On May 17, 2009, at 9:57 AM, Tudor Girba wrote:
Hi Mircea,
One idea for pruning the invocations would be to reject all invocations that have at least one candidate as stub. I think this should work quite well and would not rely on a hardcoded list of messages. I would be curious about the difference to your approach.
Cheers, Doru
On 17 May 2009, at 09:45, Mircea Lungu wrote:
I ended up importing the BaseVisualWorks package and generating from it a list of all the methods names. I installed this list in a helper class in Softwarenaut (BaseVisualWorksMethods class>>names).
I use this collection of methods to filter out the invocations that go to methods in my model that have the same name as methods that exist in the BaseVisualWorks package. When analyzing the SPO project, out of 2000 invocations going to 500 methods in the project's namespace, i filtered out in this way 600 invocations going to 40 methods. As a result, the #include: and #with: problems that I was mentioning in my last email were fixed. The other 38 methods that were filtered also pretty general method names (origin, height, day, menu) which at the first encounter with the system, I would say, are not that relevant.
For now this approach is suffcient for me. If I come up with something better I'll let you know. Also if anybody is interested in discussing this further ping me.
Cheers, Mircea.
On May 15, 2009, at 9:09 PM, Stéphane Ducasse wrote:
Not really we would be really interested to a good heuristic
Stef
On May 15, 2009, at 4:15 PM, Mircea Lungu wrote:
Hi guys,
Today I imported a smalltalk project in Moose/Softwarenaut.
I have more than 3500 invocations with multiple candidates in the candidates list. I decided that I will ignore those dependencies. I would rather see fewer dependencies but be sure that the ones I see are for real (some kind of the lower-bounds of inter-package dependencies).

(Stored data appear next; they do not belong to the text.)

/-- Induction over a stream as `Decode` reads it: a byte of noise, the whole frame after a header, or the frame a header
begins and the stream does not end. -/
theorem stream_induction {motive : List Byte → Prop} (nil : motive [])
    (noise : ∀ b s, b ≠ Config.headerByte → motive s → motive (b :: s))
    (begun : ∀ v : List Byte, v.length < 8 → motive (Config.headerByte :: v))
    (frame : ∀ B s : List Byte, B.length = 8 → motive s → motive (frameOf B ++ s)) (s : List Byte) : motive s := by
  match s with
  | [] => exact nil
  | b :: s =>
    by_cases hb : b = Config.headerByte
    · subst hb
      by_cases hlt : s.length < 8
      · exact begun s hlt
      · have hrest := stream_induction nil noise begun frame (s.drop 8)
        have hsplit : frameOf (s.take 8) ++ s.drop 8 = Config.headerByte :: s := by simp [frameOf]
        exact hsplit ▸ frame (s.take 8) (s.drop 8) (by simp; omega) hrest
    · exact noise b s hb (stream_induction nil noise begun frame s)
termination_by s.length

/-! ### The turns of the loop -/

theorem decodeStreamLoop_nil (n : Nat) : decodeStreamLoop n [] = (.waiting, []) := by
  cases n <;> rfl

theorem decodeStreamLoop_noise {b : Byte} (n : Nat) (s : List Byte) (hb : b ≠ Config.headerByte) :
    decodeStreamLoop n (b :: s) = decodeStreamLoop n s := by
  cases n with
  | zero => rfl
  | succ n => rw [decodeStreamLoop, decodeStreamLoop, List.dropWhile_cons_of_pos (by simpa using hb)]

theorem decodeStreamLoop_begun {v : List Byte} (n : Nat) (hv : v.length < 8) :
    decodeStreamLoop (n + 1) (Config.headerByte :: v) = (.collecting v, []) := by
  simp [decodeStreamLoop, hv]

theorem decodeStreamLoop_frame {B : List Byte} (n : Nat) (s : List Byte) (hB : B.length = 8) :
    decodeStreamLoop (n + 1) (frameOf B ++ s) = ((decodeStreamLoop n s).1, B :: (decodeStreamLoop n s).2) := by
  simp [decodeStreamLoop, frameOf, ← hB]

/-- One turn a byte is enough: more change nothing. -/
theorem decodeStreamLoop_eq {s : List Byte} {n : Nat} (hn : s.length ≤ n) : decodeStreamLoop n s = decodeStream s := by
  suffices h : ∀ m, s.length ≤ m → decodeStreamLoop n s = decodeStreamLoop m s from h _ le_rfl
  induction s using stream_induction generalizing n with
  | nil => simp [decodeStreamLoop_nil]
  | noise b s hb ih =>
    intro m hm
    rw [decodeStreamLoop_noise n s hb, decodeStreamLoop_noise m s hb]
    exact ih (Nat.le_of_succ_le hn) m (Nat.le_of_succ_le hm)
  | begun v hv =>
    intro m hm
    obtain ⟨n, rfl⟩ := Nat.exists_eq_add_of_le' (show 1 ≤ n by simp at hn; omega)
    obtain ⟨m, rfl⟩ := Nat.exists_eq_add_of_le' (show 1 ≤ m by simp at hm; omega)
    rw [decodeStreamLoop_begun n hv, decodeStreamLoop_begun m hv]
  | frame B s hB ih =>
    intro m hm
    simp only [frameOf, List.cons_append, List.length_cons, List.length_append] at hn hm
    obtain ⟨n, rfl⟩ := Nat.exists_eq_add_of_le' (show 1 ≤ n by omega)
    obtain ⟨m, rfl⟩ := Nat.exists_eq_add_of_le' (show 1 ≤ m by omega)
    rw [decodeStreamLoop_frame n s hB, decodeStreamLoop_frame m s hB, ih (by omega) m (by omega)]

/-! ### The stream function -/

@[simp] theorem decodeStream_nil : decodeStream [] = (.waiting, []) := rfl

theorem decodeStream_noiseByte {b : Byte} (s : List Byte) (hb : b ≠ Config.headerByte) :
    decodeStream (b :: s) = decodeStream s := by
  rw [← decodeStreamLoop_eq (n := s.length + 1) (Nat.le_succ _), ← decodeStreamLoop_noise _ s hb]
  rfl

theorem decodeStream_noise {noise : List Byte} (s : List Byte) (hn : Config.headerByte ∉ noise) :
    decodeStream (noise ++ s) = decodeStream s := by
  induction noise with
  | nil => rfl
  | cons b noise ih =>
    rw [List.mem_cons, not_or] at hn
    exact (decodeStream_noiseByte _ (Ne.symm hn.1)).trans (ih hn.2)

theorem decodeStream_of_noise {noise : List Byte} (hn : Config.headerByte ∉ noise) :
    decodeStream noise = (.waiting, []) := by
  simpa using decodeStream_noise [] hn

theorem decodeStream_begun {v : List Byte} (hv : v.length < 8) :
    decodeStream (Config.headerByte :: v) = (.collecting v, []) :=
  decodeStreamLoop_begun v.length hv

theorem decodeStream_frame {B : List Byte} (s : List Byte) (hB : B.length = 8) :
    decodeStream (frameOf B ++ s) = ((decodeStream s).1, B :: (decodeStream s).2) := by
  have hturns : (frameOf B ++ s).length = (8 + s.length) + 1 := by simp [frameOf, hB]
  rw [decodeStream, hturns, decodeStreamLoop_frame _ s hB, decodeStreamLoop_eq (Nat.le_add_left _ _)]

/-- Frames back to back. -/
theorem decodeStream_frames {frames : List (List Byte)} (h : ∀ B ∈ frames, B.length = 8) :
    decodeStream (frames.flatMap frameOf) = (.waiting, frames) := by
  induction frames with
  | nil => rfl
  | cons B frames ih =>
    rw [List.forall_mem_cons] at h
    rw [List.flatMap_cons, decodeStream_frame _ h.1, ih h.2]

end Sys2Proof.Machine
end

section
/-! PROOFS. The link laws (42_link R121, R124 to R130, R133): a stable instance decodes what is fed to it as `Decode`
decodes a stream, the frame in progress put in front. -/

namespace Sys2Proof.Machine

/-! ### What records deliver -/

section Deliveries

variable {s t : State} {id n : Nat}

theorem deliveries_of_quiet (hout : t.outputs = s.outputs ++ List.replicate n (quietRecord id)) :
    t.deliveries id = s.deliveries id := by
  rw [deliveries_append id hout, filterMap_quiet, List.append_nil]

theorem deliveries_of_bitmap {B : List Byte} {status : Status} {events : List WriteRow}
    (hout : t.outputs = s.outputs ++ List.replicate n (quietRecord id) ++ [⟨.decoder id, .bitmap B, status, events⟩]) :
    t.deliveries id = s.deliveries id ++ [B] := by
  rw [deliveries_append id (hout.trans (List.append_assoc _ _ _)), List.filterMap_append, filterMap_quiet]
  simp

end Deliveries

/-! ### Feeding a stream -/

/-- The bytes fed to instance `id` leave it stable, in the configuration `x`, and it delivers `ds`. -/
def State.FeedsTo (s : State) (id : Nat) (bytes : List Byte) (x : LinkState) (ds : List (List Byte)) : Prop :=
  ∃ t e, feedBytes id bytes s = .next t ∧ t.decoder? id = some e ∧ e.Stable ∧ e.view = x ∧
    t.deliveries id = s.deliveries id ++ ds

section FeedsTo

variable {s u : State} {id : Nat} {bytes rest : List Byte} {x : LinkState} {ds ds' : List (List Byte)}

theorem State.FeedsTo.nil {d : Decoder} (h : s.decoder? id = some d) (hd : d.Stable) (hx : d.view = x) :
    s.FeedsTo id [] x [] :=
  ⟨_, d, feedBytes_nil id s, h, hd, hx, (List.append_nil _).symm⟩

/-- Some bytes fed already: the rest goes on from where they led. -/
theorem State.FeedsTo.of_rest (h : u.FeedsTo id rest x ds') (hfed : feedBytes id bytes s = feedBytes id rest u)
    (hds : u.deliveries id = s.deliveries id ++ ds) : s.FeedsTo id bytes x (ds ++ ds') := by
  obtain ⟨t, e, hrun, he, hstable, hview, hdeliveries⟩ := h
  exact ⟨t, e, hfed.trans hrun, he, hstable, hview, by rw [hdeliveries, hds, List.append_assoc]⟩

theorem State.FeedsTo.of_quiet (h : u.FeedsTo id rest x ds) (hfed : feedBytes id bytes s = feedBytes id rest u)
    (hds : u.deliveries id = s.deliveries id) : s.FeedsTo id bytes x ds :=
  h.of_rest hfed (hds.trans (List.append_nil _).symm)

theorem State.FeedsTo.isWaiting (h : s.FeedsTo id bytes .waiting ds) :
    ∃ t e, feedBytes id bytes s = .next t ∧ t.decoder? id = some e ∧ e.IsWaiting ∧
      t.deliveries id = s.deliveries id ++ ds := by
  obtain ⟨t, e, hrun, he, hstable, hview, hdeliveries⟩ := h
  refine ⟨t, e, hrun, he, hstable.shape.resolve_right fun hv => ?_, hdeliveries⟩
  simp [hv.view_eq] at hview

theorem State.FeedsTo.holds {v : List Byte} (h : s.FeedsTo id bytes (.collecting v) []) :
    ∃ t e, feedBytes id bytes s = .next t ∧ t.decoder? id = some e ∧ e.Holds v ∧
      t.deliveries id = s.deliveries id := by
  obtain ⟨t, e, hrun, he, hstable, hview, hdeliveries⟩ := h
  rcases hstable.shape with hw | hv
  · simp [hw.view_eq] at hview
  · obtain rfl : e.rows = v := by simpa [hv.view_eq] using hview
    exact ⟨t, e, hrun, he, hv, by simpa using hdeliveries⟩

The problem is that after removing the ambiguous invocations, I still have spurious invocations. Two examples:
- In the project, there is a class which defines the #includes:
method. In the resulting model, I have 64 invocations to this class's #include. However, if you look at the code, you see that the overwhelming majority of them are actually invocking List>>includes:. In fact, the model sais that several classes from the VisualWorks Base are depending on my code because they call includes:.
- The same situation with the #with. I have it defined in one
class, and all the invocations are attributed to the class although almost all are actually invoking the WATagBrush>>with: from Seaside.
I am thinking that I should ignore the dependencies that have as target methods that I will define in a blacklist. I would put in there methods which are frequently used like: for: with: contains: etc... I guess I can remove a lot of noise this way. Then i could probably allow the user to further filter methods from the UI of S*naut.
However, the user would have to know the system in order to be able to filter out these invocations. And the point of S*naut was that the user did not know the system... :)
Does anybody have a better approach to making sure that the dependencies in the model are for real?